*The data:*
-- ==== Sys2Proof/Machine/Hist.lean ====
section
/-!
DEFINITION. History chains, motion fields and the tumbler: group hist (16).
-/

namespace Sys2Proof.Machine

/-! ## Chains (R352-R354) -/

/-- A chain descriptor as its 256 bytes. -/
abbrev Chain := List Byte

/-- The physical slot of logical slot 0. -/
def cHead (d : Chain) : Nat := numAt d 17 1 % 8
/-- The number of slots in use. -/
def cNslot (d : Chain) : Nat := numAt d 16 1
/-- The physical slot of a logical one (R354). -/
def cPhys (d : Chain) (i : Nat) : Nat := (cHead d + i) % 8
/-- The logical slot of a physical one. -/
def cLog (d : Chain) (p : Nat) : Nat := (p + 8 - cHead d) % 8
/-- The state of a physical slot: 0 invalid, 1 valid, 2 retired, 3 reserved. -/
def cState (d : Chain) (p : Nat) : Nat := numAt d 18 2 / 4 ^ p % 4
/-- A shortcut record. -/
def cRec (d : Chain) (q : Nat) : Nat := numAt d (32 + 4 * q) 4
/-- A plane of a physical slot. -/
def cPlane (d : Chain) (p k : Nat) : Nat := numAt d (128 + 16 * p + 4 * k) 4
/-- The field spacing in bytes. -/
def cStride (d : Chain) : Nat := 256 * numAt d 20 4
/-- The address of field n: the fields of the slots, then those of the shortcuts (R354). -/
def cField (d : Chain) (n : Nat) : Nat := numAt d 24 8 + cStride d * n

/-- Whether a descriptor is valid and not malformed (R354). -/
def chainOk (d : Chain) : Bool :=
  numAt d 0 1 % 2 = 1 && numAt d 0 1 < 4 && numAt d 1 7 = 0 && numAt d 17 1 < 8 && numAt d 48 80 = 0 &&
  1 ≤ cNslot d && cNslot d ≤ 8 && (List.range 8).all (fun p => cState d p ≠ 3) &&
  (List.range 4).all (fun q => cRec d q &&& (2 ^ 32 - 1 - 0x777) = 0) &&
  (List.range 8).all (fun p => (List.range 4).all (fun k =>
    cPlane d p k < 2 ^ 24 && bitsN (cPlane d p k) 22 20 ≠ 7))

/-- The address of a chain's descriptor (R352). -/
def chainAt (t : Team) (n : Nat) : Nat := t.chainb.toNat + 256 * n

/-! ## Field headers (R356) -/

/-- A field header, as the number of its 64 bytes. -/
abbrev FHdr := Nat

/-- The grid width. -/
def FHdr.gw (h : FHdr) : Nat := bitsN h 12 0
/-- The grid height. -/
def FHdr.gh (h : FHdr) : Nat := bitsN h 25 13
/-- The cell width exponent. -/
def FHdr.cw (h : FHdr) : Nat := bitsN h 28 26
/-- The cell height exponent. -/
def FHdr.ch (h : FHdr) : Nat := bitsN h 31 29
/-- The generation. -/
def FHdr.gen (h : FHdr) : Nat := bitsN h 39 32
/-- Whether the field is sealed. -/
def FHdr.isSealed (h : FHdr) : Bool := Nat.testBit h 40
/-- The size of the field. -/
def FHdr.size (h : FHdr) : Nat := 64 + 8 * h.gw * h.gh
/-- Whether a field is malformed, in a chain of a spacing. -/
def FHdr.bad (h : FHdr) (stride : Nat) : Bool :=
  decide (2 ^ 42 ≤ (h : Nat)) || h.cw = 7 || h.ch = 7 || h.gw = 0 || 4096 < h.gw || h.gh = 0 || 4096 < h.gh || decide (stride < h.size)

---

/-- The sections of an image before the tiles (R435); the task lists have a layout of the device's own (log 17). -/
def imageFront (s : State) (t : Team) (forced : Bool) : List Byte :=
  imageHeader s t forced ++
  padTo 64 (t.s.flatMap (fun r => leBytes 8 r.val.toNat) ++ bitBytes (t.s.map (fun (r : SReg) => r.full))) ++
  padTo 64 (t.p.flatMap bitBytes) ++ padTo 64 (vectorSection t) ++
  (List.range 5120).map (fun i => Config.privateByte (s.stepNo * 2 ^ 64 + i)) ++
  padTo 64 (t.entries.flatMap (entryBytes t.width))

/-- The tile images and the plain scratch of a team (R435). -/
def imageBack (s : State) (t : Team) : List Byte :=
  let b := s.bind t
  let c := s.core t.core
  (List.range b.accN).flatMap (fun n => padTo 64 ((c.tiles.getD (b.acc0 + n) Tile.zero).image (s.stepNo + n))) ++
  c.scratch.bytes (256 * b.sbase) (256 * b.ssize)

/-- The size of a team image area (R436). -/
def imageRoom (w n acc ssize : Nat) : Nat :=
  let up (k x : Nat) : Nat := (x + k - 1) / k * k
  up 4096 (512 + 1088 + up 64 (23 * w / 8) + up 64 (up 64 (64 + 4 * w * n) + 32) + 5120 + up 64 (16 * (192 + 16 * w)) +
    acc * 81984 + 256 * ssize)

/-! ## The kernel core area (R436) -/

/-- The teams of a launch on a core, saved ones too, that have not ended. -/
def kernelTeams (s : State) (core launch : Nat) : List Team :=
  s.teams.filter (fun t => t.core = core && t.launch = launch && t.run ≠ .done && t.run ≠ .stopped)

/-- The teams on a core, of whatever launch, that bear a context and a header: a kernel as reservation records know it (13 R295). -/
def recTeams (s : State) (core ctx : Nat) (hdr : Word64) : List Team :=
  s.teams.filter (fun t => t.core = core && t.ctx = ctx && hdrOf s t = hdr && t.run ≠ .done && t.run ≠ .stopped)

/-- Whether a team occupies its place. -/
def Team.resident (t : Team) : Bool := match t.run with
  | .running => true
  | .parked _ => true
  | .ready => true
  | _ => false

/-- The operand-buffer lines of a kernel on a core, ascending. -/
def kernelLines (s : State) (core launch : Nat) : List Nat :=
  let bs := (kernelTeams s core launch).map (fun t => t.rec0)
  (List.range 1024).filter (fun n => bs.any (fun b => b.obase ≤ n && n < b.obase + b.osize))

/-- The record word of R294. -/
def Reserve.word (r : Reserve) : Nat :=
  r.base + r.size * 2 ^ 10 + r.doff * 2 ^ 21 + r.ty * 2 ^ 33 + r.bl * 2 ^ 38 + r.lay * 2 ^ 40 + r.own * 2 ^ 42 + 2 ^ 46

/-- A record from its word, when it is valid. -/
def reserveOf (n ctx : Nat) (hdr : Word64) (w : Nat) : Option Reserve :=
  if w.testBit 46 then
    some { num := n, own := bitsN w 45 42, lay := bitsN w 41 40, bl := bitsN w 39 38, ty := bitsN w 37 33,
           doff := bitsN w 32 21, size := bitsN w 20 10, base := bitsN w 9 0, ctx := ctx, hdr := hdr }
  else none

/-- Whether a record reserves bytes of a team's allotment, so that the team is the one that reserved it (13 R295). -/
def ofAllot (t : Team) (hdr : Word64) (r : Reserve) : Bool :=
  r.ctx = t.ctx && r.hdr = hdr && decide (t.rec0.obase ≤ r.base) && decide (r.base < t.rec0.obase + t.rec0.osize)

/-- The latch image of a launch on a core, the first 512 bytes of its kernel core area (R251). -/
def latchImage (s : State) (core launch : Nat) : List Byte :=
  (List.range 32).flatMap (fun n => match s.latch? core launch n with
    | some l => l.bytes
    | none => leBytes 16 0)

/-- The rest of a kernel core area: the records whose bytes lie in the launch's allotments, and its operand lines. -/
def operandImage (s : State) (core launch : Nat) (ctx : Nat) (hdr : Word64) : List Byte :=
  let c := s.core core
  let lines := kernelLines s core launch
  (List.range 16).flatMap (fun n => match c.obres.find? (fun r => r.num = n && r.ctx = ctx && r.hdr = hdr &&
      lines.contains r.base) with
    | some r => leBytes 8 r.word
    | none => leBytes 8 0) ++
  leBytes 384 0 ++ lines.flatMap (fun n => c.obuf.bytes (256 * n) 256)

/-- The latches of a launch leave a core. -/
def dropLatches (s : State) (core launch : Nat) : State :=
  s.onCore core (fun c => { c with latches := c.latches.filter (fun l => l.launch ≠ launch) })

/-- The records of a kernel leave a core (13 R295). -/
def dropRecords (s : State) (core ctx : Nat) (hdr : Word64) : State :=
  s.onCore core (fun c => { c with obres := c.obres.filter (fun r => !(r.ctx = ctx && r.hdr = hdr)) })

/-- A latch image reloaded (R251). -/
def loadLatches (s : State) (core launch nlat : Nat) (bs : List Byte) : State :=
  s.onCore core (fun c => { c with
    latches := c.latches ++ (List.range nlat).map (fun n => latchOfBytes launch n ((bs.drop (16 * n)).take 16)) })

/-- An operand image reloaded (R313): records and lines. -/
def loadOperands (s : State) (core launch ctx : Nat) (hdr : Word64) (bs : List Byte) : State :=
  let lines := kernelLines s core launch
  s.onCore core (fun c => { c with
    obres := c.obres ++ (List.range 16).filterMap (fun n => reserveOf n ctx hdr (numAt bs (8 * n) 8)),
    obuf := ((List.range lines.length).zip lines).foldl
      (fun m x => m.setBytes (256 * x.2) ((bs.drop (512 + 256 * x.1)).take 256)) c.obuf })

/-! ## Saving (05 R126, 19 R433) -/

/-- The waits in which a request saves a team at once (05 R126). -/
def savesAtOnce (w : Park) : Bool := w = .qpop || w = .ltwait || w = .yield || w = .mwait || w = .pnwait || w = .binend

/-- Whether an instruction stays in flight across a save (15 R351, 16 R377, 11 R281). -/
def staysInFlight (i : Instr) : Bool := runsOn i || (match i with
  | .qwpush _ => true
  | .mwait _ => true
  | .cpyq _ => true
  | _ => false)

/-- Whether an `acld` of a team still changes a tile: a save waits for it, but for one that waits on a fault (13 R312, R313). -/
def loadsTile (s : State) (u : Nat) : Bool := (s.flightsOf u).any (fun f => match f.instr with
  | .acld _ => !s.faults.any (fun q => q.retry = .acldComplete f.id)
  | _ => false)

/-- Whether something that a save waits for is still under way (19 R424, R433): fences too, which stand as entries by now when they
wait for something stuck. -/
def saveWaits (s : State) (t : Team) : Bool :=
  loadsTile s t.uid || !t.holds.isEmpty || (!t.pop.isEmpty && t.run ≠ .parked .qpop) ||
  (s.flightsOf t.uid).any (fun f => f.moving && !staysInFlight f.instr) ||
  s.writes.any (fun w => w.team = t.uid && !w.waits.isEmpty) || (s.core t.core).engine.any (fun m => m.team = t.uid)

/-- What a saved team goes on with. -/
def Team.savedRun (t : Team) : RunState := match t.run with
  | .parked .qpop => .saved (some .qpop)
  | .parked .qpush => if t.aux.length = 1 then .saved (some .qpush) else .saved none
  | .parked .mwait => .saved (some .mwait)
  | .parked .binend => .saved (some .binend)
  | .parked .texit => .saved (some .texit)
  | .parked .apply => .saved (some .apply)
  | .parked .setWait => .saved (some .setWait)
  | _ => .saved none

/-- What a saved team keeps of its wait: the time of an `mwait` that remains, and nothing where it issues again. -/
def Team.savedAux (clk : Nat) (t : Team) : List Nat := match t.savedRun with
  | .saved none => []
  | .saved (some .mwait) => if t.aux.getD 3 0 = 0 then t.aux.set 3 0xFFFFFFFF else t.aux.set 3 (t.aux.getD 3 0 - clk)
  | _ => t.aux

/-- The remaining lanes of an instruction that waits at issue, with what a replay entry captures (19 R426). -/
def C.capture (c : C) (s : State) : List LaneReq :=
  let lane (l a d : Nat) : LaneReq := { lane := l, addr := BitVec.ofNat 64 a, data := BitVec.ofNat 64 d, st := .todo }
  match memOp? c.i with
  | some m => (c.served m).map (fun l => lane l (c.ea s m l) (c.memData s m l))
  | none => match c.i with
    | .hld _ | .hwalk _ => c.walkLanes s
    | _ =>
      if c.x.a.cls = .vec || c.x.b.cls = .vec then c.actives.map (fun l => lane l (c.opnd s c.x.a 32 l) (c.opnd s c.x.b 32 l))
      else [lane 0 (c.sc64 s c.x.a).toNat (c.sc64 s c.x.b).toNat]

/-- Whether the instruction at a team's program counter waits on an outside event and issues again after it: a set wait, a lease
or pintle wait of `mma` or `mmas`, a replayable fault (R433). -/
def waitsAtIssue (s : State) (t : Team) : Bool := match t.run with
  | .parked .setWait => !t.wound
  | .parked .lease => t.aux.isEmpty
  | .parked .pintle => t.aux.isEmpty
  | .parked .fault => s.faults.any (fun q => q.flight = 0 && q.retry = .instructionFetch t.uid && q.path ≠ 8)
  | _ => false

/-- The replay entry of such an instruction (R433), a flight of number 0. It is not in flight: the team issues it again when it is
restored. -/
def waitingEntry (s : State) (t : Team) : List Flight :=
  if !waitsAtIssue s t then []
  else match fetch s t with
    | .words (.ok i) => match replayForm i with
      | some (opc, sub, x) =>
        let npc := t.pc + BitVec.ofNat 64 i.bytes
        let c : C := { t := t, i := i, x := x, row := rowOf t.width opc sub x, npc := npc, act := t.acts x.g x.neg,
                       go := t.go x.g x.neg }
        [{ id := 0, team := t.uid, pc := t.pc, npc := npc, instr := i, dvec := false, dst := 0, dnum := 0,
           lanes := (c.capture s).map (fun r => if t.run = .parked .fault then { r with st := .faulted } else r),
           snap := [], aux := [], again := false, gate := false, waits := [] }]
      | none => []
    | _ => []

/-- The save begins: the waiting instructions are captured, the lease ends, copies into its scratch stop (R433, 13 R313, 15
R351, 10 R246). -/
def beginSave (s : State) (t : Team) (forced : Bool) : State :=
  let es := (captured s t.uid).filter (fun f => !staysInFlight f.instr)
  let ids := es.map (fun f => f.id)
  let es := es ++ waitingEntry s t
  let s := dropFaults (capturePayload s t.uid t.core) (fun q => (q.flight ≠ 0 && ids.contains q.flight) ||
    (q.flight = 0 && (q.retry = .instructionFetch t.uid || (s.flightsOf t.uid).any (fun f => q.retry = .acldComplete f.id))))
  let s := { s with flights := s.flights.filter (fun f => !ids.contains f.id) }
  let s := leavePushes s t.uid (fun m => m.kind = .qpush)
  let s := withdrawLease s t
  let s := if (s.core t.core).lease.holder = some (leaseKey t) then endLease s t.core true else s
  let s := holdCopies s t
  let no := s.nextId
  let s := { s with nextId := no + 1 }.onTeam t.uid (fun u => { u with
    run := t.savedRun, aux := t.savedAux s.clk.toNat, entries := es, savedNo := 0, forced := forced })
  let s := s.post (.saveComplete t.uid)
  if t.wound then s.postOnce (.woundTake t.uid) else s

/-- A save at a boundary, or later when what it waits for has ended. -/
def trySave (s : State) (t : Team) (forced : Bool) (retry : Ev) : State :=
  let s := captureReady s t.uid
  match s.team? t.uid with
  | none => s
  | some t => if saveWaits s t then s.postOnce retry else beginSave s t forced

*Instructions for the task:* Working from the data above, extract solely the lines from the one containing "-- ==== Sys2Proof/Machine/Hist.lean" through the one containing "abbrev Chain := List Byte", exactly as they appear, both included.

*Answer space:*
-- ==== Sys2Proof/Machine/Hist.lean ====
section
/-!
DEFINITION. History chains, motion fields and the tumbler: group hist (16).
-/

namespace Sys2Proof.Machine

/-! ## Chains (R352-R354) -/

/-- A chain descriptor as its 256 bytes. -/
abbrev Chain := List Byte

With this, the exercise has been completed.